Hey guys, been looking online for recipes and just about everything I see that looks good has dates in it, I'm assuming in part because it helps keep them all together. Does anyone know a good replacement to dates as I can't stand the taste of them 

Also most of the recipes including the ones above call for all natural peanut butter, any idea what type of store might sell this as I don't think I've ever seen it in a supermarket, is it something I can maybe make myself?


----------



## MustG0Faster (Aug 27, 2012)

Riley-NZL said:


> ...natural peanut butter, any idea what type of store might sell this...is it something I can maybe make myself?


Just as some stores have coffee grinders in the coffee section, some offer nut grinders where you can grind as much or as little peanuts into peanut butter as you want.

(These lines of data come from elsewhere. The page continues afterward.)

@[simp] theorem Tile.modBankAt_run (x : Tile) (b : Fin 16) (f : Bank → Bank) : (x.modBankAt b f).run = x.run := rfl
@[simp] theorem Tile.modBankAt_pc (x : Tile) (b : Fin 16) (f : Bank → Bank) : (x.modBankAt b f).pc = x.pc := rfl
@[simp] theorem Tile.modBankAt_lvl (x : Tile) (b : Fin 16) (f : Bank → Bank) : (x.modBankAt b f).lvl = x.lvl := rfl
@[simp] theorem Tile.modBankAt_ie (x : Tile) (b : Fin 16) (f : Bank → Bank) : (x.modBankAt b f).ie = x.ie := rfl
@[simp] theorem Tile.modBankAt_ticket (x : Tile) (b : Fin 16) (f : Bank → Bank) : (x.modBankAt b f).ticket = x.ticket := rfl
@[simp] theorem Tile.modBankAt_bank (x : Tile) (b : Fin 16) (f : Bank → Bank) : (x.modBankAt b f).bank = x.bank := rfl
@[simp] theorem Tile.modBankAt_bb (x : Tile) (b : Fin 16) (f : Bank → Bank) : (x.modBankAt b f).bb = x.bb := rfl
@[simp] theorem Tile.modBankAt_bwin (x : Tile) (b : Fin 16) (f : Bank → Bank) : (x.modBankAt b f).bwin = x.bwin := rfl
@[simp] theorem Tile.modBankAt_exS (x : Tile) (b : Fin 16) (f : Bank → Bank) : (x.modBankAt b f).exS = x.exS := rfl
@[simp] theorem Tile.modBankAt_exK (x : Tile) (b : Fin 16) (f : Bank → Bank) : (x.modBankAt b f).exK = x.exK := rfl
@[simp] theorem Tile.modBankAt_tcmp (x : Tile) (b : Fin 16) (f : Bank → Bank) : (x.modBankAt b f).tcmp = x.tcmp := rfl
@[simp] theorem Tile.modBankAt_iens (x : Tile) (b : Fin 16) (f : Bank → Bank) : (x.modBankAt b f).iens = x.iens := rfl
@[simp] theorem Tile.modBankAt_mcPend (x : Tile) (b : Fin 16) (f : Bank → Bank) : (x.modBankAt b f).mcPend = x.mcPend := rfl
@[simp] theorem Tile.modBankAt_efwin (x : Tile) (b : Fin 16) (f : Bank → Bank) : (x.modBankAt b f).efwin = x.efwin := rfl
@[simp] theorem Tile.modBankAt_ef (x : Tile) (b : Fin 16) (f : Bank → Bank) : (x.modBankAt b f).ef = x.ef := rfl
@[simp] theorem Tile.modBankAt_sbuf (x : Tile) (b : Fin 16) (f : Bank → Bank) : (x.modBankAt b f).sbuf = x.sbuf := rfl
@[simp] theorem Tile.modBankAt_window (x : Tile) (b : Fin 16) (f : Bank → Bank) : (x.modBankAt b f).window = x.window := rfl
@[simp] theorem Tile.modBankAt_units (x : Tile) (b : Fin 16) (f : Bank → Bank) : (x.modBankAt b f).units = x.units := rfl
@[simp] theorem Tile.modBankAt_long (x : Tile) (b : Fin 16) (f : Bank → Bank) : (x.modBankAt b f).long = x.long := rfl
@[simp] theorem Tile.modBankAt_itlb (x : Tile) (b : Fin 16) (f : Bank → Bank) : (x.modBankAt b f).itlb = x.itlb := rfl
@[simp] theorem Tile.modBankAt_dtlb (x : Tile) (b : Fin 16) (f : Bank → Bank) : (x.modBankAt b f).dtlb = x.dtlb := rfl
@[simp] theorem Tile.modBankAt_rstack (x : Tile) (b : Fin 16) (f : Bank → Bank) : (x.modBankAt b f).rstack = x.rstack := rfl
@[simp] theorem Tile.modBankAt_tk (x : Tile) (b : Fin 16) (f : Bank → Bank) : (x.modBankAt b f).tk = x.tk := rfl
@[simp] theorem Tile.modBankAt_icnt (x : Tile) (b : Fin 16) (f : Bank → Bank) : (x.modBankAt b f).icnt = x.icnt := rfl
@[simp] theorem Tile.modBankAt_tcc (x : Tile) (b : Fin 16) (f : Bank → Bank) : (x.modBankAt b f).tcc = x.tcc := rfl
@[simp] theorem Tile.modBankAt_kcnt (x : Tile) (b : Fin 16) (f : Bank → Bank) : (x.modBankAt b f).kcnt = x.kcnt := rfl
@[simp] theorem Tile.modBankAt_recWait (x : Tile) (b : Fin 16) (f : Bank → Bank) : (x.modBankAt b f).recWait = x.recWait := rfl
@[simp] theorem Tile.modBankAt_kiln (x : Tile) (b : Fin 16) (f : Bank → Bank) : (x.modBankAt b f).kiln = x.kiln := rfl

@[simp] theorem Tile.modBank_run (x : Tile) (f : Bank → Bank) : (x.modBank f).run = x.run := rfl
@[simp] theorem Tile.modBank_pc (x : Tile) (f : Bank → Bank) : (x.modBank f).pc = x.pc := rfl
@[simp] theorem Tile.modBank_lvl (x : Tile) (f : Bank → Bank) : (x.modBank f).lvl = x.lvl := rfl
@[simp] theorem Tile.modBank_ie (x : Tile) (f : Bank → Bank) : (x.modBank f).ie = x.ie := rfl
@[simp] theorem Tile.modBank_ticket (x : Tile) (f : Bank → Bank) : (x.modBank f).ticket = x.ticket := rfl
@[simp] theorem Tile.modBank_bank (x : Tile) (f : Bank → Bank) : (x.modBank f).bank = x.bank := rfl
@[simp] theorem Tile.modBank_bb (x : Tile) (f : Bank → Bank) : (x.modBank f).bb = x.bb := rfl
@[simp] theorem Tile.modBank_bwin (x : Tile) (f : Bank → Bank) : (x.modBank f).bwin = x.bwin := rfl
@[simp] theorem Tile.modBank_exS (x : Tile) (f : Bank → Bank) : (x.modBank f).exS = x.exS := rfl
@[simp] theorem Tile.modBank_exK (x : Tile) (f : Bank → Bank) : (x.modBank f).exK = x.exK := rfl
@[simp] theorem Tile.modBank_tcmp (x : Tile) (f : Bank → Bank) : (x.modBank f).tcmp = x.tcmp := rfl
@[simp] theorem Tile.modBank_iens (x : Tile) (f : Bank → Bank) : (x.modBank f).iens = x.iens := rfl
@[simp] theorem Tile.modBank_mcPend (x : Tile) (f : Bank → Bank) : (x.modBank f).mcPend = x.mcPend := rfl
@[simp] theorem Tile.modBank_efwin (x : Tile) (f : Bank → Bank) : (x.modBank f).efwin = x.efwin := rfl
@[simp] theorem Tile.modBank_ef (x : Tile) (f : Bank → Bank) : (x.modBank f).ef = x.ef := rfl
@[simp] theorem Tile.modBank_sbuf (x : Tile) (f : Bank → Bank) : (x.modBank f).sbuf = x.sbuf := rfl
@[simp] theorem Tile.modBank_window (x : Tile) (f : Bank → Bank) : (x.modBank f).window = x.window := rfl
@[simp] theorem Tile.modBank_units (x : Tile) (f : Bank → Bank) : (x.modBank f).units = x.units := rfl
@[simp] theorem Tile.modBank_long (x : Tile) (f : Bank → Bank) : (x.modBank f).long = x.long := rfl
@[simp] theorem Tile.modBank_itlb (x : Tile) (f : Bank → Bank) : (x.modBank f).itlb = x.itlb := rfl
@[simp] theorem Tile.modBank_dtlb (x : Tile) (f : Bank → Bank) : (x.modBank f).dtlb = x.dtlb := rfl
@[simp] theorem Tile.modBank_rstack (x : Tile) (f : Bank → Bank) : (x.modBank f).rstack = x.rstack := rfl
@[simp] theorem Tile.modBank_tk (x : Tile) (f : Bank → Bank) : (x.modBank f).tk = x.tk := rfl
@[simp] theorem Tile.modBank_icnt (x : Tile) (f : Bank → Bank) : (x.modBank f).icnt = x.icnt := rfl
@[simp] theorem Tile.modBank_tcc (x : Tile) (f : Bank → Bank) : (x.modBank f).tcc = x.tcc := rfl
@[simp] theorem Tile.modBank_kcnt (x : Tile) (f : Bank → Bank) : (x.modBank f).kcnt = x.kcnt := rfl
@[simp] theorem Tile.modBank_recWait (x : Tile) (f : Bank → Bank) : (x.modBank f).recWait = x.recWait := rfl
@[simp] theorem Tile.modBank_kiln (x : Tile) (f : Bank → Bank) : (x.modBank f).kiln = x.kiln := rfl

I just put peanuts into the food processor and turn it on...within a few minutes you have peanut butter. It's that easy. I've done the same with almonds (to make almond butter) or cashews (to make cashew butter). No other ingredients other than the nuts are necessary.

If you do choose to make them yourself at home, buy the unsalted nuts and then roast them for a few minutes on a sheet in the oven. Getting them up to temperature makes the grinding process much quicker.


----------



## dirtrider6 (Dec 23, 2009)

Riley-NZL said:


> . Does anyone know a good replacement to dates as I can't stand the taste of them
> 
> I don't think I've ever seen it in a supermarket?


I use dried cranberries
Wegmans sells the all Natural Peanut Butter


----------